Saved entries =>
/-- The block after EnterRead where the mode is not READ yet. -/
def doNeedRead (b : State) : State := if b.mode = .read then b else doEnterRead b

theorem setAddr_events (c : PinConfig) (a : Addr) : (setAddrOps a).map (PinOp.event c) = setAddrTrace c a := by
  simp [setAddrOps, setAddrTrace, PinOp.event, pinOf, addrLevel, Function.comp_def]

theorem readPass_events (c : PinConfig) (us : Nat) (a : Addr) :
    (readPassOps us a).map (PinOp.event c) = setAddrTrace c a ++ [.dly us] := by
  simp [readPassOps, setAddr_events, PinOp.event]

theorem enterWrite_events (c : PinConfig) : enterWriteOps.map (PinOp.event c) = enterWriteTrace c := by
  simp [enterWriteOps, enterWriteTrace, PinOp.event, pinOf, List.map_flatMap]

theorem enterRead_events (c : PinConfig) (us : Nat) :
    (enterReadOps us).map (PinOp.event c) = enterReadTrace us c := by
  simp [enterReadOps, enterReadTrace, PinOp.event, pinOf, Function.comp_def]

theorem writeByte_events (c : PinConfig) (v : Byte) (a : Addr) :
    (writeByteOps c.tBit.toNat v a).map (PinOp.event c) = writeByteTrace c v a := by
  simp only [writeByteOps, writeByteTrace, List.map_append, setAddr_events]
  simp [PinOp.event, pinOf, List.map_flatMap, dataLevel]

theorem proc_enterWrite : Proc enterWrite doEnterWrite (fun b => enterWriteTrace b.cfg) :=
  ((proc_runOps enterWriteOps).comp (proc_setMode .write)).eq (fun _ => rfl)
    (fun b => by simp [enterWrite_events])

theorem proc_enterRead :
    Proc enterRead doEnterRead (fun b => enterReadTrace b.params.oeSettleUs b.cfg) :=
  (Proc.arg (fun s => s.params.oeSettleUs) (fun _ => rfl)
    (fun us => (proc_runOps (enterReadOps us)).comp (proc_setMode .read))).eq (fun _ => rfl)
    (fun b => by simp [enterRead_events])

theorem proc_needWrite : Proc needWrite doNeedWrite needWriteTrace :=
  Proc.ite (fun s => s.mode = .write) (fun _ => Iff.rfl) Proc.id proc_enterWrite

theorem proc_needRead : Proc needRead doNeedRead needReadTrace :=
  Proc.ite (fun s => s.mode = .read) (fun _ => Iff.rfl) Proc.id proc_enterRead

/-! ## Byte procedures -/

theorem applyOps_core (ops : List PinOp) (s : State) : Core s (applyOps ops s) := by
  induction ops generalizing s with
  | nil => exact Core.refl s
  | cons op ops ih => exact ((opEffect_effect op).core s).trans (ih _)

theorem doEnterWrite_core (b : State) : Core b (doEnterWrite b) := by
  have h := applyOps_core enterWriteOps b
  exact ⟨h.cfg, h.params, h.sinkAvail, h.refDevice, h.busy, h.last, h.result, h.mem⟩

theorem doEnterRead_core (b : State) : Core b (doEnterRead b) := by
  have h := applyOps_core (enterReadOps b.params.oeSettleUs) b
  exact ⟨h.cfg, h.params, h.sinkAvail, h.refDevice, h.busy, h.last, h.result, h.mem⟩

theorem doNeedWrite_core (b : State) : Core b (doNeedWrite b) := by
  unfold doNeedWrite; split
  · exact Core.refl b
  · exact doEnterWrite_core b

theorem doNeedRead_core (b : State) : Core b (doNeedRead b) := by
  unfold doNeedRead; split
  · exact Core.refl b
  · exact doEnterRead_core b

/-- The block after WriteByteProc(v, a). -/
def doWriteByte (v : Byte) (a : Addr) (b : State) : State :=
  applyOps (writeByteOps b.cfg.tBit.toNat v a) (doNeedWrite b)

theorem proc_writeByte (v : Byte) (a : Addr) :
    Proc (writeByteProc v a) (doWriteByte v a) (fun b => needWriteTrace b ++ writeByteTrace b.cfg v a) :=
  (Proc.arg (fun s => s.cfg.tBit.toNat) (fun _ => rfl)
    (fun t => proc_needWrite.comp (proc_runOps (writeByteOps t v a)))).eq (fun _ => rfl)
    (fun b => by simp [(doNeedWrite_core b).cfg, writeByte_events])

/-- The block after `Smp(D[p])` and its accumulation. -/
def doSample (p : Fin 8) (s : State) : State :=
  setWork (fun w => { indexWork (.data p) w with acc := accumulate w.acc (sampleLevel p s) }) (afterSample p s)

theorem doSample_effect (p : Fin 8) : Effect (doSample p) where
  block := fun s => by
    simp only [doSample, afterSample]
    have h1 : deviceDrives p (blockOf s) = deviceDrives p s := rfl
    have h2 : sampleLevel p (blockOf s) = sampleLevel p s := rfl
    rw [h1, h2]
    split <;> rfl
  cut := fun s => by simp [doSample]
  host := fun s => by simp [doSample]
  reads := fun s => by simp [doSample]
  log := fun s => by simp [doSample]
  core := fun s => ⟨by simp [doSample], by simp [doSample], by simp [doSample], by simp [doSample],
    by simp [doSample], by simp [doSample], by simp [doSample], fun h => by simpa [doSample] using h⟩
  echoing := fun s => by
    refine (setWork_echoing (fun w => ?_) _).trans ?_
    · rfl
    · unfold workOf; simp

theorem proc_sample (p : Fin 8) :
    Proc (pinSample p) (doSample p) (fun b => [.smp (pinOf b.cfg (.data p)) (sampleLevel p b)]) :=
  proc_issue (e := fun s => .smp (pinOf s.cfg (.data p)) (sampleLevel p s)) (fun _ => rfl) (doSample_effect p)

/-- The block after one pass of ReadByteProc(a). -/
def doReadPass (a : Addr) (b : State) (p : Fin 8) : State :=
  doSample p (applyOps (readPassOps b.params.readSettleUs a) b)

theorem doReadPass_core (a : Addr) (b : State) (p : Fin 8) : Core b (doReadPass a b p) :=
  (applyOps_core _ b).trans ((doSample_effect p).core _)

/-- The level sampled in one pass. -/
def passLevel (a : Addr) (b : State) (p : Fin 8) : Bool :=
  sampleLevel p (applyOps (readPassOps b.params.readSettleUs a) b)

/-- The events of one pass. -/
def passTrace (a : Addr) (b : State) (p : Fin 8) : List Event :=
  setAddrTrace b.cfg a ++ [.dly b.params.readSettleUs, .smp b.cfg.dataPin[p] (passLevel a b p)]

theorem proc_readPass (a : Addr) (p : Fin 8) :
    Proc (fun s => readPass a s p) (fun b => doReadPass a b p) (fun b => passTrace a b p) := by
  unfold readPass doReadPass
  have h := Proc.arg (P := fun us s => pinSample p (runOps (readPassOps us a) s))
    (fun s => s.params.readSettleUs) (fun _ => rfl)
    (fun us => (proc_runOps (readPassOps us a)).comp (proc_sample p))
  refine Proc.eq h (fun b => ?_) (fun b => ?_)
  · with_reducible rfl
  · rw [readPass_events]
    simp [passTrace, passLevel, (applyOps_core _ b).cfg, pinOf]

/-- The events of passes, with the blocks between them. -/
def passesTrace (a : Addr) : List (Fin 8) → State → List Event
  | [], _ => []
  | p :: ps, b => passTrace a b p ++ passesTrace a ps (doReadPass a b p)

theorem proc_readPasses (a : Addr) (ps : List (Fin 8)) :
    Proc (fun s => ps.foldl (readPass a) s) (fun b => ps.foldl (doReadPass a) b) (passesTrace a ps) := by
  induction ps with
  | nil => exact Proc.id
  | cons p ps ih =>
    have h := (proc_readPass a p).comp ih
    simp only [List.foldl_cons]
    exact h

/-- `acc <- 0`. -/
def clearAcc (s : State) : State := setWork (fun w => { w with acc := 0 }) s

/-- The block after ReadByteProc(a). -/
def doReadByte (a : Addr) (b : State) : State :=
  (List.finRange 8).foldl (doReadPass a) (clearAcc (doNeedRead b))

theorem proc_readByte (a : Addr) :
    Proc (readByteProc a) (doReadByte a)
      (fun b => needReadTrace b ++ passesTrace a (List.finRange 8) (clearAcc (doNeedRead b))) :=
  ((proc_needRead.comp (proc_setWork (fun w => { w with acc := 0 }) (fun _ => rfl))).comp
    (proc_readPasses a (List.finRange 8))).eq (fun _ => rfl) (fun _ => by simp [clearAcc])

/-! ## PROGRAM -/

/-- The block after `SrcAvail()`. -/
def doQuery (s : State) : State := { s with source := { s.source with answers := s.source.answers.tail } }

/-- The block after `SrcRead()`. -/
def doRead (s : State) : State := { s with source := { s.source with bytes := s.source.bytes.tail } }

theorem doQuery_core (b : State) : Core b (doQuery b) := ⟨rfl, rfl, rfl, rfl, rfl, rfl, rfl, fun h => h⟩

theorem doRead_core (b : State) : Core b (doRead b) := ⟨rfl, rfl, rfl, rfl, rfl, rfl, rfl, fun h => h⟩

theorem proc_srcQuery : Proc srcQuery doQuery (fun b => [.srcQ (srcAvail b)]) :=
  proc_issue (e := fun s => .srcQ (srcAvail s)) (eff := doQuery) (fun _ => rfl)
    ⟨fun _ => rfl, fun _ => rfl, fun _ => rfl, fun _ => rfl, fun _ => rfl, doQuery_core, fun _ => rfl⟩

theorem proc_srcRead : Proc srcRead doRead (fun b => [.srcR (srcNext b)]) :=
  proc_issue (e := fun s => .srcR (srcNext s)) (eff := doRead) (fun _ => rfl)
    ⟨fun _ => rfl, fun _ => rfl, fun _ => rfl, fun _ => rfl, fun _ => rfl, doRead_core, fun _ => rfl⟩

/-- `a <- a + 1`. -/
def nextAddr (s : State) : State := setWork (fun w => { w with a := w.a + 1 }) s

/-- The block after one byte of PROGRAM. -/
def doProgramByte (b : State) : State := nextAddr (doWriteByte (srcNext b) (workOf b).a (doRead b))

/-- The events of one byte of PROGRAM after its query. -/
def programByteTrace (b : State) : List Event :=
  .srcR (srcNext b) :: (needWriteTrace b ++ writeByteTrace b.cfg (srcNext b) (workOf b).a)

theorem proc_programByte : Proc programByte doProgramByte programByteTrace :=
  (Proc.arg (fun s => (srcNext s, (workOf s).a)) (fun _ => rfl)
    (fun x => (proc_srcRead.comp (proc_writeByte x.1 x.2)).comp
      (proc_setWork (fun w => { w with a := w.a + 1 }) (fun _ => rfl)))).eq (fun _ => rfl)
    (fun b => by simp only [programByteTrace, doRead, needWriteTrace, List.append_nil, List.cons_append, List.nil_append]; rfl)

/-- The block after PROGRAM's loop. -/
def doProgramLoop : Nat → State → State
  | 0, b => b
  | n + 1, b =>
    if (workOf b).a ≤ (workOf b).bound then
      if srcAvail b then doProgramLoop n (doProgramByte (doQuery b)) else doQuery b
    else b

/-- The events of PROGRAM's loop. -/
def programLoopTrace : Nat → State → List Event
  | 0, _ => []
  | n + 1, b =>
    if (workOf b).a ≤ (workOf b).bound then
      if srcAvail b then
        .srcQ true :: (programByteTrace (doQuery b) ++ programLoopTrace n (doProgramByte (doQuery b)))
      else [.srcQ false]
    else []

theorem proc_programLoop (n : Nat) : Proc (programLoop n) (doProgramLoop n) (programLoopTrace n) := by
  induction n with
  | zero => exact Proc.id
  | succ n ih =>
    have inner := Proc.ite (fun s => srcAvail s = true) (fun _ => Iff.rfl)
      ((proc_srcQuery.comp proc_programByte).comp ih) proc_srcQuery
    have outer := Proc.ite (fun s => (workOf s).a ≤ (workOf s).bound) (fun _ => Iff.rfl) inner Proc.id
    refine (outer.congr (P' := programLoop (n + 1)) (fun s hs => ?_) (fun s hs => ⟨s.work, ?_⟩)).eq (fun b => ?_)
      (fun b => ?_)
    · simp [programLoop, hs]
    · simp [programLoop, hs]
    · rfl
    · simp only [programLoopTrace]
      split
      · split
        · rename_i h
          simp [h]
        · rename_i h
          simp [h]
      · rfl

/-! ## DUMP -/

theorem effect_id : Effect (fun s => s) :=
  ⟨fun _ => rfl, fun _ => rfl, fun _ => rfl, fun _ => rfl, fun _ => rfl, fun s => Core.refl s, fun _ => rfl⟩

theorem proc_emitText (text : List Byte) : Proc (emitText text) (fun b => b) (fun _ => text.map .out) := by
  induction text with
  | nil => exact Proc.id
  | cons c text ih => exact (proc_guarded (e := fun _ => .out c) (fun _ => rfl) effect_id).comp ih

/-- `j <- a[3:0]`. -/
def setColumn (a : BitVec 16) (s : State) : State := setWork (fun w => { w with j := a.extractLsb' 0 4 }) s

/-- The block after one byte of DUMP. -/
def doDumpByte (b : State) : State := nextAddr (doReadByte (workOf b).a (setColumn (workOf b).a b))

/-- The events of one read of ReadByteProc(a). -/
def readTrace (a : Addr) (b : State) : List Event :=
  needReadTrace b ++ passesTrace a (List.finRange 8) (clearAcc (doNeedRead b))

Task statement => Among the records above, only the lines between the line holding "Proc.ite (fun s => s.mode = .write)" and the line holding "(fun t => proc_needWrite.comp", inclusive, are to be output, exactly as written.

Answer for this exercise =>
  Proc.ite (fun s => s.mode = .write) (fun _ => Iff.rfl) Proc.id proc_enterWrite

theorem proc_needRead : Proc needRead doNeedRead needReadTrace :=
  Proc.ite (fun s => s.mode = .read) (fun _ => Iff.rfl) Proc.id proc_enterRead

/-! ## Byte procedures -/

theorem applyOps_core (ops : List PinOp) (s : State) : Core s (applyOps ops s) := by
  induction ops generalizing s with
  | nil => exact Core.refl s
  | cons op ops ih => exact ((opEffect_effect op).core s).trans (ih _)

theorem doEnterWrite_core (b : State) : Core b (doEnterWrite b) := by
  have h := applyOps_core enterWriteOps b
  exact ⟨h.cfg, h.params, h.sinkAvail, h.refDevice, h.busy, h.last, h.result, h.mem⟩

theorem doEnterRead_core (b : State) : Core b (doEnterRead b) := by
  have h := applyOps_core (enterReadOps b.params.oeSettleUs) b
  exact ⟨h.cfg, h.params, h.sinkAvail, h.refDevice, h.busy, h.last, h.result, h.mem⟩

theorem doNeedWrite_core (b : State) : Core b (doNeedWrite b) := by
  unfold doNeedWrite; split
  · exact Core.refl b
  · exact doEnterWrite_core b

theorem doNeedRead_core (b : State) : Core b (doNeedRead b) := by
  unfold doNeedRead; split
  · exact Core.refl b
  · exact doEnterRead_core b

/-- The block after WriteByteProc(v, a). -/
def doWriteByte (v : Byte) (a : Addr) (b : State) : State :=
  applyOps (writeByteOps b.cfg.tBit.toNat v a) (doNeedWrite b)

theorem proc_writeByte (v : Byte) (a : Addr) :
    Proc (writeByteProc v a) (doWriteByte v a) (fun b => needWriteTrace b ++ writeByteTrace b.cfg v a) :=
  (Proc.arg (fun s => s.cfg.tBit.toNat) (fun _ => rfl)
    (fun t => proc_needWrite.comp (proc_runOps (writeByteOps t v a)))).eq (fun _ => rfl)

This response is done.